Greater Dublin Area Cycle Network
- Location: Greater Dublin Area
- Proposer: Department of Transport, Tourism and Sport
- Status: Proposed
- Type: Cycling infrastructure

= Greater Dublin Area Cycle Network =

Cycling network in Dublin, Ireland

The Greater Dublin Area Cycle Network is a proposed cycle network for the Greater Dublin Area. The plan was launched in 2013.

A target, endorsed by the Irish government, proposed that the number of people commuting into Dublin would reach "75,000 each morning by 2021", representing a "three-fold increase in cycling over 2011 levels". A significant part of the proposed plan, as published in 2013, expected that the Greater Dublin Area's cycle network would increase "five fold" from 500 km in length to over 2,800 km by 2020. The planned targets were not met.

In August 2018, 78 companies and third-level education institutions called on the government to build a network of segregated cycle routes in Dublin.

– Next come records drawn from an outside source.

-- ==== Sys2Proof/Tests/Slice0.lean ====
section
/-! SUPPORT. The model's own tests: an ill-formed term for each check of WellFormed.lean; for every constructor a word written
out from the encoding of spec/opcode_table.json; single steps with the values of 95_test_vectors.md; and for every statement of
Obligations.lean with hypotheses a state and operands that meet them. -/

namespace Sys2Proof.Tests

open Sys2Proof.Machine

/-! ## Small states -/

/-- A machine with the parameters of reset but the variant, in the middle of a run: the FCW, PC %1000 in segment 0, the
registers and the memory words given. -/
def machine (v : Variant) (fcw : Word) (regs : List (Nat × Word)) (mem : List (Nat × Word)) : State :=
  let par := { Params.default with variant := v }
  { State.reset with
      par := par
      resetReq := false
      fcw := .ofWord par fcw
      pc := ⟨0, 0x1000⟩
      regs := regs.foldl (fun r p => r.setIfInBounds p.1 p.2) State.reset.regs
      mem := mem.foldl (fun m p => (Memory.set m p.1 (p.2.extractLsb' 8 8)).set (p.1 + 1) (p.2.extractLsb' 0 8)) [] }

/-- A program status area of a Z8002 at %4000. -/
def statusArea : List (Nat × Word) :=
  [(0x400C, 0x4000), (0x400E, 0x0500), (0x4008, 0x4000), (0x400A, 0x0600), (0x4014, 0x4000), (0x4016, 0x0680),
    (0x4018, 0x4000), (0x401A, 0x06C0), (0x401C, 0x4000), (0x4022, 0x0700), (0x4024, 0x0780), (0x4004, 0x4000),
    (0x4006, 0x0580)]

/-- What a result shows, if it is a next state. -/
def seen {α β : Type} (r : Res α) (f : α → β) : Option β :=
  match r with
  | .next t => some (f t)
  | .fault _ | .refused _ => none

/-- The fault of a result. -/
def faultOf {α : Type} : Res α → Option Fault
  | .fault r => some r
  | .next _ | .refused _ => none

/-- The refusal of a result. -/
def refusalOf {α : Type} : Res α → Option Refusal
  | .refused r => some r
  | .next _ | .fault _ => none

/-- The word at a place in memory. -/
def wordAt (t : State) (k : Nat) : Option Word := do return (← t.mem.get k) ++ (← t.mem.get (k + 1))

theorem next_of {α : Type} {r : Res α} {v : α} (h : seen r id = some v) : r = .next v := by
  cases r <;> simp_all [seen]

theorem answers {α : Type} {r : Res α} (h : (seen r fun _ => ()).isSome = true) : ∃ t, r = .next t := by
  cases r <;> simp_all [seen]

/-! ## WellFormed: an ill-formed term for each check -/

theorem test_wf_pair_even : (Instr.ldl 3 (.reg 4)).wf false = false ∧ (Instr.ldl 4 (.reg 3)).wf false = false ∧
    (Instr.div 5 (.reg 1)).wf false = false ∧ (Instr.exts 7).wf false = false ∧ (Instr.sdal 1 2).wf false = false ∧
    (Instr.ldrlStore 4 9).wf false = false ∧ (Instr.testl (.reg 3)).wf false = false ∧
    (Instr.popl (.reg 5) 2).wf false = false ∧ (Instr.pushl 2 (.reg 5)).wf false = false ∧
    (Instr.ldlStore (.ir 2) 3).wf false = false ∧ (Instr.ldlBased 3 (.ba 2 0)).wf false = false ∧
    (Instr.ldlStoreBased (.ba 2 0) 3).wf false = false ∧ (Instr.slal 3 1).wf false = false := by decide
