-- ==== Sys2Proof/Machine/Ops.lean ====
section
/-! DEFINITION. The named operations over registers, memory, stack, timers and outcomes that the meanings and the step
share. -/

namespace Sys2Proof.Machine

/-- `V[x]` (R12, R18). -/
def State.reg (s : State) (x : RegIdx) : Byte := s.regs[x]

/-- `V[x] <- v` (R12, R18). -/
def State.setReg (s : State) (x : RegIdx) (v : Byte) : State := { s with regs := s.regs.set x v }

/-- `pc <- target` (R66). -/
def State.setPc (s : State) (target : Word) : State := { s with pc := target }

/-- `I <- v` (R21). -/
def State.setIndex (s : State) (v : Word) : State := { s with index := v }

/-- `DT <- v` (R104). -/
def State.setDelay (s : State) (v : Byte) : State := { s with delay := v }

/-- `ST <- v` (R105). -/
def State.setSound (s : State) (v : Byte) : State := { s with sound := v }

/-- Replace memory, after a store. -/
def State.setMem (s : State) (m : Memory) : State := { s with mem := m }

/-- Replace the framebuffer, after a draw or a clear. -/
def State.setFb (s : State) (fb : Framebuffer) : State := { s with fb := fb }

/-- `FB_REDRAW <- b` (R31). -/
def State.setRedraw (s : State) (b : Bool) : State := { s with redraw := b }

/-- The default end of an instruction: `pc <- (pc + 2) mod 2^16` (R66). -/
def State.advance (s : State) : State := s.setPc (s.pc + 2#16)

/-- The end of a skip instruction (R77). -/
def State.skipIf (s : State) (c : Bool) : State := s.setPc (if c then s.pc + 4#16 else s.pc + 2#16)

/-- Push a word: `STACK[SP] <- v; SP <- SP + 1`; nothing when SP = 16 (R26, R75). -/
def State.push? (s : State) (v : Word) : Option State :=
  if h : s.sp.val < 16 then
    some { s with stack := s.stack.set s.sp.val v, sp := ⟨s.sp.val + 1, Nat.succ_lt_succ h⟩ }
  else none

/-- Pop a word: `SP <- SP - 1`, then `STACK[SP]`; nothing when SP = 0. The entry is not cleared (R25, R26, R76). -/
def State.pop? (s : State) : Option (Word × State) :=
  if h : s.sp.val = 0 then none
  else
    have hlt : s.sp.val - 1 < 16 := by omega
    some (s.stack[s.sp.val - 1], { s with sp := ⟨s.sp.val - 1, Nat.lt_succ_of_lt hlt⟩ })

/-- `FAULT <- reason`. The step's sound event output is false (R69, R118; log 3). -/
def State.recordFault (s : State) (reason : FatalReason) : State :=
  { s with fault := some reason, soundEvent := false }

/-- `raise Fatal(reason)`: the ONE way a step becomes fatal. Nothing of the step is kept but the fault record (R15, R63,
R118). `s` is the state before the step. -/
def raiseFatal (reason : FatalReason) (s : State) : Result := .fault (.fatal reason (s.recordFault reason))

/-- `check_range(a, k)`: the first of the addresses `a` to `a + k - 1` that does not exist, if there is one (R36, R37,
R38). -/
def checkRange (a k : Nat) : Option Nat :=
  ((List.range k).map (fun j => a + j)).find? (fun b => decide (Config.memSize ≤ b))

/-- Run `act` when the bytes `a` to `a + k - 1` all exist, else end the step with the fatal outcome (R38, R121). -/
def withRange (a k : Nat) (s : State) (act : State) : Result :=
  match checkRange a k with
  | some b => raiseFatal (.memoryOutOfRange b) s
  | none => .next act

/-- `RandByte()`, the byte of the next draw (R97, R132; log 7). -/
def State.randByte (s : State) : Byte := Config.randByte s.draws

/-- The next draw is another one (R132; log 7). -/
def State.countDraw (s : State) : State := { s with draws := s.draws + 1 }

/-- A countdown timer after one step: one less while nonzero (R27, R67). -/
def countDown (t : Byte) : Byte := if t = 0#8 then t else t - 1#8

/-- The timer phase of a completed step: the sound event, then both timers (R67, R69). -/
def timerPhase (s : State) : State :=
  { s with soundEvent := s.sound == 1#8, delay := countDown s.delay, sound := countDown s.sound }

/-- The end of a step: an execute part that completes is followed by the timer phase; any other outcome is the step's
(R61, R67). -/
def endStep : Result → Result
  | .next t => .next (timerPhase t)
  | .fault r => .fault r
  | .refused r => .refused r

/-- What the fetch gives: the instruction word, or the first address that does not exist. -/
inductive Fetched where
  | word (w : Word)
  | outOfRange (a : Nat)
deriving DecidableEq, Repr

/-- The fetch: two one-byte reads at pc and pc + 1, high byte first, each range-checked (R40, R64). -/
def fetch (s : State) : Fetched :=
  match checkRange s.pc.toNat 2 with
  | some a => .outOfRange a
  | none => .word (wordOfBytes (s.mem.read s.pc.toNat) (s.mem.read (s.pc.toNat + 1)))

/-- Place a word's two bytes where the next fetch reads them, when they exist (R39, R40; log 21). -/
def storeFetchWord (s : State) (w : Word) : State :=
  match checkRange s.pc.toNat 2 with
  | some _ => s
  | none => s.setMem (s.mem.writeRun s.pc.toNat (bytesOfWord w))

end Sys2Proof.Machine
end

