-- ==== Sys2Proof/Machine/Font.lean ====
section
/-! DEFINITION. The font glyph address instruction (48_font.md). -/

namespace Sys2Proof.Machine

/-- LD F, Vx (R115). -/
def execLdF (x : RegIdx) (s : State) : Result := .next (s.setIndex (glyphAddress (s.reg x))).advance

end Sys2Proof.Machine
end

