-- ==== Sys2Proof/Laws/PerInstr.lean ====
section
/-! SUPPORT. Per instruction: the encoder's word has the fixed bits that the instruction's row of the opcode table gives it
(R55, R60). -/

namespace Sys2Proof.Laws.FixedBits

/-- The word of `i` matches the row of the table that has its mnemonic. -/
def Statement (i : Instr) : Prop :=
  ∃ r ∈ opcodeTable, r.mnemonic = i.mnemonic ∧ r.matchesWord (encode i) = true

theorem cls : Statement (.cls) :=
  ⟨⟨"CLS", 0xFFFF#16, 0x00E0#16⟩, by decide, rfl, by simp [OpcodeRow.matchesWord, encode, mask_FFFF]⟩

theorem ret : Statement (.ret) :=
  ⟨⟨"RET", 0xFFFF#16, 0x00EE#16⟩, by decide, rfl, by simp [OpcodeRow.matchesWord, encode, mask_FFFF]⟩

theorem jp (nnn : Addr12) : Statement (.jp nnn) :=
  ⟨⟨"JP_addr", 0xF000#16, 0x1000#16⟩, by decide, rfl, by simp [OpcodeRow.matchesWord, encode, mask_F000]; rfl⟩

theorem call (nnn : Addr12) : Statement (.call nnn) :=
  ⟨⟨"CALL_addr", 0xF000#16, 0x2000#16⟩, by decide, rfl, by simp [OpcodeRow.matchesWord, encode, mask_F000]; rfl⟩

theorem seImm (x : RegIdx) (nn : Byte) : Statement (.seImm x nn) :=
  ⟨⟨"SE_Vx__nn", 0xF000#16, 0x3000#16⟩, by decide, rfl, by simp [OpcodeRow.matchesWord, encode, mask_F000]; rfl⟩

theorem sneImm (x : RegIdx) (nn : Byte) : Statement (.sneImm x nn) :=
  ⟨⟨"SNE_Vx__nn", 0xF000#16, 0x4000#16⟩, by decide, rfl, by simp [OpcodeRow.matchesWord, encode, mask_F000]; rfl⟩

theorem seReg (x y : RegIdx) : Statement (.seReg x y) :=
  ⟨⟨"SE_Vx__Vy", 0xF00F#16, 0x5000#16⟩, by decide, rfl, by simp [OpcodeRow.matchesWord, encode, mask_F00F]; rfl⟩

theorem ldImm (x : RegIdx) (nn : Byte) : Statement (.ldImm x nn) :=
  ⟨⟨"LD_Vx__nn", 0xF000#16, 0x6000#16⟩, by decide, rfl, by simp [OpcodeRow.matchesWord, encode, mask_F000]; rfl⟩

theorem addImm (x : RegIdx) (nn : Byte) : Statement (.addImm x nn) :=
  ⟨⟨"ADD_Vx__nn", 0xF000#16, 0x7000#16⟩, by decide, rfl, by simp [OpcodeRow.matchesWord, encode, mask_F000]; rfl⟩

theorem ldReg (x y : RegIdx) : Statement (.ldReg x y) :=
  ⟨⟨"LD_Vx__Vy", 0xF00F#16, 0x8000#16⟩, by decide, rfl, by simp [OpcodeRow.matchesWord, encode, mask_F00F]; rfl⟩

theorem orReg (x y : RegIdx) : Statement (.orReg x y) :=
  ⟨⟨"OR_Vx__Vy", 0xF00F#16, 0x8001#16⟩, by decide, rfl, by simp [OpcodeRow.matchesWord, encode, mask_F00F]; rfl⟩

theorem andReg (x y : RegIdx) : Statement (.andReg x y) :=
  ⟨⟨"AND_Vx__Vy", 0xF00F#16, 0x8002#16⟩, by decide, rfl, by simp [OpcodeRow.matchesWord, encode, mask_F00F]; rfl⟩

theorem xorReg (x y : RegIdx) : Statement (.xorReg x y) :=
  ⟨⟨"XOR_Vx__Vy", 0xF00F#16, 0x8003#16⟩, by decide, rfl, by simp [OpcodeRow.matchesWord, encode, mask_F00F]; rfl⟩

theorem addReg (x y : RegIdx) : Statement (.addReg x y) :=
  ⟨⟨"ADD_Vx__Vy", 0xF00F#16, 0x8004#16⟩, by decide, rfl, by simp [OpcodeRow.matchesWord, encode, mask_F00F]; rfl⟩

theorem subReg (x y : RegIdx) : Statement (.subReg x y) :=
  ⟨⟨"SUB_Vx__Vy", 0xF00F#16, 0x8005#16⟩, by decide, rfl, by simp [OpcodeRow.matchesWord, encode, mask_F00F]; rfl⟩

theorem shr (x y : RegIdx) : Statement (.shr x y) :=
  ⟨⟨"SHR_Vx__Vy", 0xF00F#16, 0x8006#16⟩, by decide, rfl, by simp [OpcodeRow.matchesWord, encode, mask_F00F]; rfl⟩

theorem subnReg (x y : RegIdx) : Statement (.subnReg x y) :=
  ⟨⟨"SUBN_Vx__Vy", 0xF00F#16, 0x8007#16⟩, by decide, rfl, by simp [OpcodeRow.matchesWord, encode, mask_F00F]; rfl⟩

theorem shl (x y : RegIdx) : Statement (.shl x y) :=
  ⟨⟨"SHL_Vx__Vy", 0xF00F#16, 0x800E#16⟩, by decide, rfl, by simp [OpcodeRow.matchesWord, encode, mask_F00F]; rfl⟩

theorem sneReg (x y : RegIdx) : Statement (.sneReg x y) :=
  ⟨⟨"SNE_Vx__Vy", 0xF00F#16, 0x9000#16⟩, by decide, rfl, by simp [OpcodeRow.matchesWord, encode, mask_F00F]; rfl⟩

theorem ldI (nnn : Addr12) : Statement (.ldI nnn) :=
  ⟨⟨"LD_I__addr", 0xF000#16, 0xA000#16⟩, by decide, rfl, by simp [OpcodeRow.matchesWord, encode, mask_F000]; rfl⟩

theorem jpV0 (nnn : Addr12) : Statement (.jpV0 nnn) :=
  ⟨⟨"JP_V0__addr", 0xF000#16, 0xB000#16⟩, by decide, rfl, by simp [OpcodeRow.matchesWord, encode, mask_F000]; rfl⟩

theorem rnd (x : RegIdx) (nn : Byte) : Statement (.rnd x nn) :=
  ⟨⟨"RND_Vx__nn", 0xF000#16, 0xC000#16⟩, by decide, rfl, by simp [OpcodeRow.matchesWord, encode, mask_F000]; rfl⟩

theorem drw (x y : RegIdx) (n : Fin 16) : Statement (.drw x y n) :=
  ⟨⟨"DRW_Vx__Vy__n", 0xF000#16, 0xD000#16⟩, by decide, rfl, by simp [OpcodeRow.matchesWord, encode, mask_F000]; rfl⟩

theorem skp (x : RegIdx) : Statement (.skp x) :=
  ⟨⟨"SKP_Vx", 0xF0FF#16, 0xE09E#16⟩, by decide, rfl, by simp [OpcodeRow.matchesWord, encode, mask_F0FF]; rfl⟩

theorem sknp (x : RegIdx) : Statement (.sknp x) :=
  ⟨⟨"SKNP_Vx", 0xF0FF#16, 0xE0A1#16⟩, by decide, rfl, by simp [OpcodeRow.matchesWord, encode, mask_F0FF]; rfl⟩

theorem ldVxDt (x : RegIdx) : Statement (.ldVxDt x) :=
  ⟨⟨"LD_Vx__DT", 0xF0FF#16, 0xF007#16⟩, by decide, rfl, by simp [OpcodeRow.matchesWord, encode, mask_F0FF]; rfl⟩

theorem ldVxK (x : RegIdx) : Statement (.ldVxK x) :=
  ⟨⟨"LD_Vx__K", 0xF0FF#16, 0xF00A#16⟩, by decide, rfl, by simp [OpcodeRow.matchesWord, encode, mask_F0FF]; rfl⟩

theorem ldDtVx (x : RegIdx) : Statement (.ldDtVx x) :=
  ⟨⟨"LD_DT__Vx", 0xF0FF#16, 0xF015#16⟩, by decide, rfl, by simp [OpcodeRow.matchesWord, encode, mask_F0FF]; rfl⟩

theorem ldStVx (x : RegIdx) : Statement (.ldStVx x) :=
  ⟨⟨"LD_ST__Vx", 0xF0FF#16, 0xF018#16⟩, by decide, rfl, by simp [OpcodeRow.matchesWord, encode, mask_F0FF]; rfl⟩

theorem addI (x : RegIdx) : Statement (.addI x) :=
  ⟨⟨"ADD_I__Vx", 0xF0FF#16, 0xF01E#16⟩, by decide, rfl, by simp [OpcodeRow.matchesWord, encode, mask_F0FF]; rfl⟩

theorem ldF (x : RegIdx) : Statement (.ldF x) :=
  ⟨⟨"LD_F__Vx", 0xF0FF#16, 0xF029#16⟩, by decide, rfl, by simp [OpcodeRow.matchesWord, encode, mask_F0FF]; rfl⟩

theorem ldB (x : RegIdx) : Statement (.ldB x) :=
  ⟨⟨"LD_B__Vx", 0xF0FF#16, 0xF033#16⟩, by decide, rfl, by simp [OpcodeRow.matchesWord, encode, mask_F0FF]; rfl⟩

theorem ldMemVx (x : RegIdx) : Statement (.ldMemVx x) :=
  ⟨⟨"LD__I___Vx", 0xF0FF#16, 0xF055#16⟩, by decide, rfl, by simp [OpcodeRow.matchesWord, encode, mask_F0FF]; rfl⟩

theorem ldVxMem (x : RegIdx) : Statement (.ldVxMem x) :=
  ⟨⟨"LD_Vx___I", 0xF0FF#16, 0xF065#16⟩, by decide, rfl, by simp [OpcodeRow.matchesWord, encode, mask_F0FF]; rfl⟩

end Sys2Proof.Laws.FixedBits
end

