-- ==== Sys2Proof/Tests/Slice0.lean ====
section
/-! SUPPORT. Tests: expected results are the worked examples and vectors of spec/95_test_vectors.md and of the rules named in
each comment. Witnesses: for each obligation with hypotheses, a state and operands that meet them. -/

namespace Sys2Proof.Tests
open Sys2Proof.Machine

/-! ## Well-formedness smoke test: one ill-formed term for each check of WellFormed.lean -/

/-- A font of 79 bytes. -/
def shortFont : LaunchData := { font := List.replicate 79 0#8, image := [] }

/-- An image of 3585 bytes. -/
def longImage : LaunchData := { font := List.replicate 80 0#8, image := List.replicate 3585 0#8 }

/-- The longest image. -/
def fullImage : LaunchData := { font := List.replicate 80 0#8, image := List.replicate 3584 0#8 }

theorem test_short_font_refused : shortFont.fontOk = false := by decide

theorem longImage_length : longImage.image.length = 3585 := List.length_replicate

theorem fullImage_length : fullImage.image.length = 3584 := List.length_replicate

theorem fullImage_font_length : fullImage.font.length = 80 := List.length_replicate

theorem test_long_image_refused : longImage.imageOk = false := by
  rw [LaunchData.imageOk, longImage_length]; decide

theorem test_full_image_accepted : fullImage.wellFormed = true := by
  rw [LaunchData.wellFormed, LaunchData.fontOk, LaunchData.imageOk, fullImage_length, fullImage_font_length]; decide

/-! ## Decoding: words written out from the patterns of R55, every constructor once -/

theorem test_decode_cls : decodeWord 0x00E0#16 = .instr .cls := by decide
theorem test_decode_ret : decodeWord 0x00EE#16 = .instr .ret := by decide
theorem test_decode_jp : decodeWord 0x1ABC#16 = .instr (.jp 0xABC#12) := by decide
theorem test_decode_call : decodeWord 0x2400#16 = .instr (.call 0x400#12) := by decide
theorem test_decode_seImm : decodeWord 0x3342#16 = .instr (.seImm 3 0x42#8) := by decide
theorem test_decode_sneImm : decodeWord 0x4A42#16 = .instr (.sneImm 10 0x42#8) := by decide
theorem test_decode_seReg : decodeWord 0x5AB0#16 = .instr (.seReg 10 11) := by decide
theorem test_decode_ldImm : decodeWord 0x6005#16 = .instr (.ldImm 0 0x05#8) := by decide
theorem test_decode_addImm : decodeWord 0x7AFF#16 = .instr (.addImm 10 0xFF#8) := by decide
theorem test_decode_ldReg : decodeWord 0x8AB0#16 = .instr (.ldReg 10 11) := by decide
theorem test_decode_orReg : decodeWord 0x8AB1#16 = .instr (.orReg 10 11) := by decide
theorem test_decode_andReg : decodeWord 0x8AB2#16 = .instr (.andReg 10 11) := by decide
theorem test_decode_xorReg : decodeWord 0x8AB3#16 = .instr (.xorReg 10 11) := by decide
theorem test_decode_addReg : decodeWord 0x8AB4#16 = .instr (.addReg 10 11) := by decide
theorem test_decode_subReg : decodeWord 0x8AB5#16 = .instr (.subReg 10 11) := by decide
theorem test_decode_shr : decodeWord 0x8AB6#16 = .instr (.shr 10 11) := by decide
theorem test_decode_subnReg : decodeWord 0x8AB7#16 = .instr (.subnReg 10 11) := by decide
theorem test_decode_shl : decodeWord 0x8ABE#16 = .instr (.shl 10 11) := by decide
theorem test_decode_sneReg : decodeWord 0x9120#16 = .instr (.sneReg 1 2) := by decide
theorem test_decode_ldI : decodeWord 0xA2F0#16 = .instr (.ldI 0x2F0#12) := by decide
theorem test_decode_jpV0 : decodeWord 0xB123#16 = .instr (.jpV0 0x123#12) := by decide
theorem test_decode_rnd : decodeWord 0xC30F#16 = .instr (.rnd 3 0x0F#8) := by decide
theorem test_decode_drw : decodeWord 0xD125#16 = .instr (.drw 1 2 5) := by decide
theorem test_decode_skp : decodeWord 0xE49E#16 = .instr (.skp 4) := by decide
theorem test_decode_sknp : decodeWord 0xE4A1#16 = .instr (.sknp 4) := by decide
theorem test_decode_ldVxDt : decodeWord 0xF307#16 = .instr (.ldVxDt 3) := by decide
theorem test_decode_ldVxK : decodeWord 0xF30A#16 = .instr (.ldVxK 3) := by decide
theorem test_decode_ldDtVx : decodeWord 0xF215#16 = .instr (.ldDtVx 2) := by decide
theorem test_decode_ldStVx : decodeWord 0xF218#16 = .instr (.ldStVx 2) := by decide
theorem test_decode_addI : decodeWord 0xF11E#16 = .instr (.addI 1) := by decide
theorem test_decode_ldF : decodeWord 0xF229#16 = .instr (.ldF 2) := by decide
theorem test_decode_ldB : decodeWord 0xF533#16 = .instr (.ldB 5) := by decide
theorem test_decode_ldMemVx : decodeWord 0xFA55#16 = .instr (.ldMemVx 10) := by decide
theorem test_decode_ldVxMem : decodeWord 0xF265#16 = .instr (.ldVxMem 2) := by decide
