-- ==== Sys2Proof/Machine/Items.lean ====
section
/-! DEFINITION. Work-item descriptors and argument blocks as the tables hold them (12: R292; 10: R248). -/
namespace Sys2Proof.Machine
open Sys2Proof

/-- The descriptor of item i (R292). -/
def itemOf (m : Nat → Word) (i : Nat) : Item :=
  let w0 := m (BEL + 0x1000 + 4 * i)
  let w1 := m (BEL + 0x1001 + 4 * i)
  { valid := i < 2048 && flag w0 35, cls := fld w0 34 33, delayed := flag w0 32, pair := fld w0 29 24 % 32, stage := fld w0 19 16,
    entry := fld w0 12 0, arg := fld w1 21 16, bundles := fld w1 13 0 }

/-- Word w of pair p's Y memory, and of its X memory. Both lanes hold the same words (R237); the lane that serves as the pair's
first stands for both. -/
def yW (lane w : Nat) : Nat := laneMem lane 1 + w % 8192
def xW (lane w : Nat) : Nat := laneMem lane 0 + w % 8192

/-- An argument block's header (R248): its first Y word and the ranges it declares. -/
structure Block where
  at' : Nat
  len : Nat
  code : Nat
  codeLen : Nat
  x : Nat
  xLen : Nat
  y : Nat
  yLen : Nat
deriving DecidableEq, Repr

/-- The block whose first word is Y word `a` of a lane. -/
def blockAt (m : Nat → Word) (lane a : Nat) : Block :=
  let h0 := m (yW lane a)
  let h1 := m (yW lane (a + 1))
  let h2 := m (yW lane (a + 2))
  { at' := a, len := fld h0 28 24, code := fld h0 12 0, codeLen := fld h0 23 13, x := fld h1 12 0, xLen := fld h1 25 13,
    y := fld h2 12 0, yLen := fld h2 25 13 }

/-- The blocks of a lane's argument area, in order: they start at multiples of 16 words and do not overlap; a header with LENGTH 0
is no block (R248; log entry 30). On fuel. -/
def blocksGo (m : Nat → Word) (lane : Nat) : Nat → Nat → List Block
  | 0, _ => []
  | f + 1, i =>
    if 64 ≤ i then [] else
    let b := blockAt m lane (0x1C00 + 16 * i)
    if b.len = 0 then blocksGo m lane f (i + 1) else b :: blocksGo m lane f (i + b.len)
def blocks (m : Nat → Word) (lane : Nat) : List Block := blocksGo m lane 64 0

/-- Does argument-area word a carry an argument: a word from 4 onwards of a block (R248, R262)? -/
def isArgument (bs : List Block) (a : Nat) : Bool := bs.any (fun b => b.at' + 4 ≤ a && a < b.at' + 16 * b.len)

def BgItem.init : BgItem := { st := 0, since := 0, slots := [], again := false }
/-- The state of background item i; an item never touched is IDLE. -/
def bgOf (s : State) (i : Nat) : BgItem := sparseGet (fun _ => BgItem.init) s.bel.bg i
def setBg (i : Nat) (f : BgItem → BgItem) : Act := onBel fun s b =>
  { b with bg := sparseSet (fun _ => BgItem.init) b.bg i (f (bgOf s i)) }

/-- Move background items to a state, together: entry to READY and PREEMPTED is ordered, and items that enter at the same moment tie (R297). -/
def bgStates (is : List Nat) (st : Nat) : Act := seq [
  onBel fun _ b => { b with order := b.order + 1 },
  fun s => each is (fun i => setBg i (fun b => { b with st := st, since := s.bel.order, again := false })) s]
/-- Move one background item to a state. -/
def bgState (i st : Nat) : Act := bgStates [i] st
/-- A background item runs again from its entry (R290, R298). -/
def bgAgain (i : Nat) : Act := seq [bgState i 1, setBg i fun b => { b with again := true }]

/-! ### Graph nodes (R312) -/

/-- Word j of node k, and its fields. -/
def nodeA (k j : Nat) : Nat := BEL + 0x4000 + 4 * (k % 1024) + j
def nodeKind (s : State) (k : Nat) : Nat := rdF s (nodeA k 0) 34 32
def nodeState (s : State) (k : Nat) : Nat := rdF s (nodeA k 0) 15 13
def nodeTarget (s : State) (k : Nat) : Nat := rdF s (nodeA k 2) 30 24
/-- TARGET_B, the destination of a COPY and the tester of a TEST, and PARAM bits 3:0. -/
def nodeOther (s : State) (k : Nat) : Nat := rdF s (nodeA k 2) 22 16
def nodeParam (s : State) (k : Nat) : Nat := rdF s (nodeA k 3) 3 0

/-- Valid background items of the table. -/
def bgItems (m : Nat → Word) : List Nat :=
  (List.range 2048).filter (fun i => (itemOf m i).valid && (itemOf m i).cls == 2)

end Sys2Proof.Machine
end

This call was reiterated by the National Children's Hospital and St. James's Hospital in 2019.
The letter from St James's Hospital to the Minister for Transport cited worrying levels of air pollution, adding,

The increasing level of inactivity among adults and children is alarming. Regular physical activity can help protect from serious diseases such as obesity, heart disease, cancer, mental illness, diabetes and arthritis. Cycling is an ideal form of physical activity, but the lack of safe cycling infrastructure is a significant barrier to increasing the uptake of such an active means of commuting, be it for work, school or leisure purposes.

In mid-2021, the National Transport Authority (NTA) website noted that "the NTA [..was then..] in the process of updating the GDA Cycle Network Plan" and that it planned to publish this update "later in 2021".

In January 2023, the NTA announced that the network, which includes the Urban Network, Inter-Urban Network, and Green Route Network across the seven Local Authority areas of the GDA, was incorporated into the GDA Transport Strategy 2022-2042.